_Problem to solve_
Return the following from the records below: each line, word for word, starting with the line that contains "window := false" and going on through the line that contains "s.on F.SE_STATUS_FAULTED n", with nothing outside that range.

(Dataset excerpts Opens)

/-- Witnesses for StoresStayInPlace, clause by clause, each with the address just below or just above the bytes stored. -/
theorem witness_StoresStayInPlace :
    (∃ (s t : State) (n : Fin 64) (ix : Fin 64) (w : Word) (b a : Nat), b = dpdBase + 0x90000 + n * 0x100 + 4 * ix ∧
      exec (.dpdDescriptorWrite n ix w) s = .next t ∧ ¬(b ≤ a ∧ a < b + 4)) ∧
    (∃ (s t : State) (x : Fin 262144) (w : Word) (b a : Nat), b = dpdBase + 4 * x ∧
      exec (.dpdSetWrite x w) s = .next t ∧ ¬(b ≤ a ∧ a < b + 4)) ∧
    (∃ (s t : State) (n : Fin 16) (b : BufStore) (bs : List BufStore) (a : Nat), (s.eng n).buf = b :: bs ∧
      b.window = false ∧ exec (.storeRetire n) s = .next t ∧ ¬(b.addr ≤ a ∧ a < b.addr + b.bytes.length)) ∧
    (∃ (s t : State) (r : Request) (a : Nat), s.mramNext true = some r ∧
      exec .mramWrite s = .next t ∧ ¬(r.addr ≤ a ∧ a < r.addr + r.size)) ∧
    (∃ (s t : State) (k : Fin 8) (p : Capture) (x : CaptureStats) (b a : Nat), (s.orxR k).ended = some (p, x) ∧
      b = resultAddr p.buf ∧ exec (.orxResultWrite k) s = .next t ∧ ¬(b ≤ a ∧ a < b + 0x4340)) ∧
    (∃ (s t : State) (b a : Nat), b = s.mirBuf + 0x40 ∧
      exec (.mirRecordsWrite ()) s = .next t ∧ ¬(b ≤ a ∧ a < b + 16 * 576)) ∧
    (∃ (s t : State) (p : Fin 38) (r : Request) (a : Nat), s.nextGrant p = some r ∧ 2 ≤ r.ini ∧
      (sram r.addr = true ∧ regionOf r.addr ≠ .dpd ∨ regionOf r.addr = .retention) ∧
      exec (.fabricGrant p) s = .next t ∧ ¬(r.addr ≤ a ∧ a < r.addr + r.size)) :=
  ⟨⟨State.reset, _, 1, 2, 7, _, dpdBase + 0x90000 + 0x107, rfl, rfl, by decide⟩,
   ⟨State.reset, _, 1, 7, _, dpdBase + 8, rfl, rfl, by decide⟩,
   ⟨State.reset.setEng 0 { buf := [{ addr := 0x10000000, bytes := [1], window := false }] }, _, 0, _, _, 0x10000001,
    rfl, rfl, rfl, by decide⟩,
   ⟨{ State.reset with fab := { mramQ := [mramPut] } }, _, mramPut, 0x31000004, by decide, rfl, by decide⟩,
   ⟨State.reset.setOrx 0 { ended := some (aCapture, someStats) }, _, 0, _, _, _, 0, rfl, rfl, rfl, by decide⟩,
   ⟨{ State.reset with mir := { probe := some aProbe } }, _, _, 0, rfl, rfl, by decide⟩,
   ⟨{ State.reset with fab := { waiting := [(0, [sramPut])] } }, _, 0, sramPut, 0x24000004, by decide, by decide, by decide,
    rfl, by decide⟩⟩

/-- Witness for SealStaysSet. -/
theorem witness_SealStaysSet : ∃ (c : Instr) (s t : State), resetsDevice c = false ∧ s.inv = true ∧
    s.f F.SYS_SEAL_SEAL = 1 ∧ exec c s = .next t :=
  ⟨.refclkLoss, State.reset.setF F.SYS_SEAL_SEAL 1, _, rfl, by decide, by decide, rfl⟩

/-- Witnesses for CoreCommandsNeedTheCore: asleep, and in reset. -/
theorem witness_CoreCommandsNeedTheCore :
    (∃ (c : Instr) (s : State), needsCore c = true ∧ (s.asleep = true ∨ s.inReset = true)) ∧
    (∃ s : State, s.inReset = true ∨ (s.asleep = true ∧ s.absentAt (0x40400000 : Word).toNat = true)) ∧
    (∃ s : State, s.asleep = true ∧ s.absentAt (0x40400000 : Word).toNat = true) :=
  ⟨⟨.synthLock 0, { State.reset with power := { st := .dusk } }, by decide, by decide⟩,
   ⟨{ State.reset with boot := { pin := true } }, by decide⟩,
   ⟨{ State.reset with power := { st := .dark } }, by decide, by decide⟩⟩

/-- Witness for StoppedEngineDoesNothing. -/
theorem witness_StoppedEngineDoesNothing : ∃ (c : Instr) (s : State) (n : Nat), opEngine c = some n ∧
    s.on F.SE_STATUS_FAULTED n = true :=
  ⟨.addOp 15 0 1 2, State.reset.setF F.SE_STATUS_FAULTED 1 15, 15, rfl, by decide⟩

/-- Witness for ComputingOperationsFrame. -/
theorem witness_ComputingOperationsFrame : ∃ (c : Instr) (s t : State) (n : Nat), computes c = true ∧ opEngine c = some n ∧
    exec c s = .next t :=
  ⟨.addOp 0 2 0 1, adding, _, 0, rfl, rfl, rfl⟩

/-- Witness for LaterIssuedResultStands: a result of latency 2 and a later one of latency 1. -/
theorem witness_LaterIssuedResultStands : ∃ (e : Engine) (xs ys : List Result) (y : Result),
    e.results = xs ++ y :: ys ∧ y.due = e.count ∧ y.reg < 58 ∧ y.reg ≠ rCC ∧ (∀ x ∈ xs, x.due ≤ e.count) ∧
    (∀ x ∈ ys, x.due ≤ e.count → x.set_ = y.set_ → x.reg ≠ y.reg) ∧ (∀ x ∈ xs ++ ys, x.set_ < 2 ∧ x.reg < 64) ∧
    y.set_ < 2 :=
  ⟨{ count := 5, results := [⟨5, 0, 3, 1, none, 0, 4⟩, ⟨5, 0, 3, 2, none, 0, 5⟩, ⟨6, 0, 3, 9, none, 0, 5⟩] },
   [⟨5, 0, 3, 1, none, 0, 4⟩], [⟨6, 0, 3, 9, none, 0, 5⟩], ⟨5, 0, 3, 2, none, 0, 5⟩, rfl, rfl, by decide, by decide,
   by decide, by decide, by decide, by decide⟩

(Dataset excerpts Closes)

_Worked solution_
   ⟨State.reset.setEng 0 { buf := [{ addr := 0x10000000, bytes := [1], window := false }] }, _, 0, _, _, 0x10000001,
    rfl, rfl, rfl, by decide⟩,
   ⟨{ State.reset with fab := { mramQ := [mramPut] } }, _, mramPut, 0x31000004, by decide, rfl, by decide⟩,
   ⟨State.reset.setOrx 0 { ended := some (aCapture, someStats) }, _, 0, _, _, _, 0, rfl, rfl, rfl, by decide⟩,
   ⟨{ State.reset with mir := { probe := some aProbe } }, _, _, 0, rfl, rfl, by decide⟩,
   ⟨{ State.reset with fab := { waiting := [(0, [sramPut])] } }, _, 0, sramPut, 0x24000004, by decide, by decide, by decide,
    rfl, by decide⟩⟩

/-- Witness for SealStaysSet. -/
theorem witness_SealStaysSet : ∃ (c : Instr) (s t : State), resetsDevice c = false ∧ s.inv = true ∧
    s.f F.SYS_SEAL_SEAL = 1 ∧ exec c s = .next t :=
  ⟨.refclkLoss, State.reset.setF F.SYS_SEAL_SEAL 1, _, rfl, by decide, by decide, rfl⟩

/-- Witnesses for CoreCommandsNeedTheCore: asleep, and in reset. -/
theorem witness_CoreCommandsNeedTheCore :
    (∃ (c : Instr) (s : State), needsCore c = true ∧ (s.asleep = true ∨ s.inReset = true)) ∧
    (∃ s : State, s.inReset = true ∨ (s.asleep = true ∧ s.absentAt (0x40400000 : Word).toNat = true)) ∧
    (∃ s : State, s.asleep = true ∧ s.absentAt (0x40400000 : Word).toNat = true) :=
  ⟨⟨.synthLock 0, { State.reset with power := { st := .dusk } }, by decide, by decide⟩,
   ⟨{ State.reset with boot := { pin := true } }, by decide⟩,
   ⟨{ State.reset with power := { st := .dark } }, by decide, by decide⟩⟩

/-- Witness for StoppedEngineDoesNothing. -/
theorem witness_StoppedEngineDoesNothing : ∃ (c : Instr) (s : State) (n : Nat), opEngine c = some n ∧
    s.on F.SE_STATUS_FAULTED n = true :=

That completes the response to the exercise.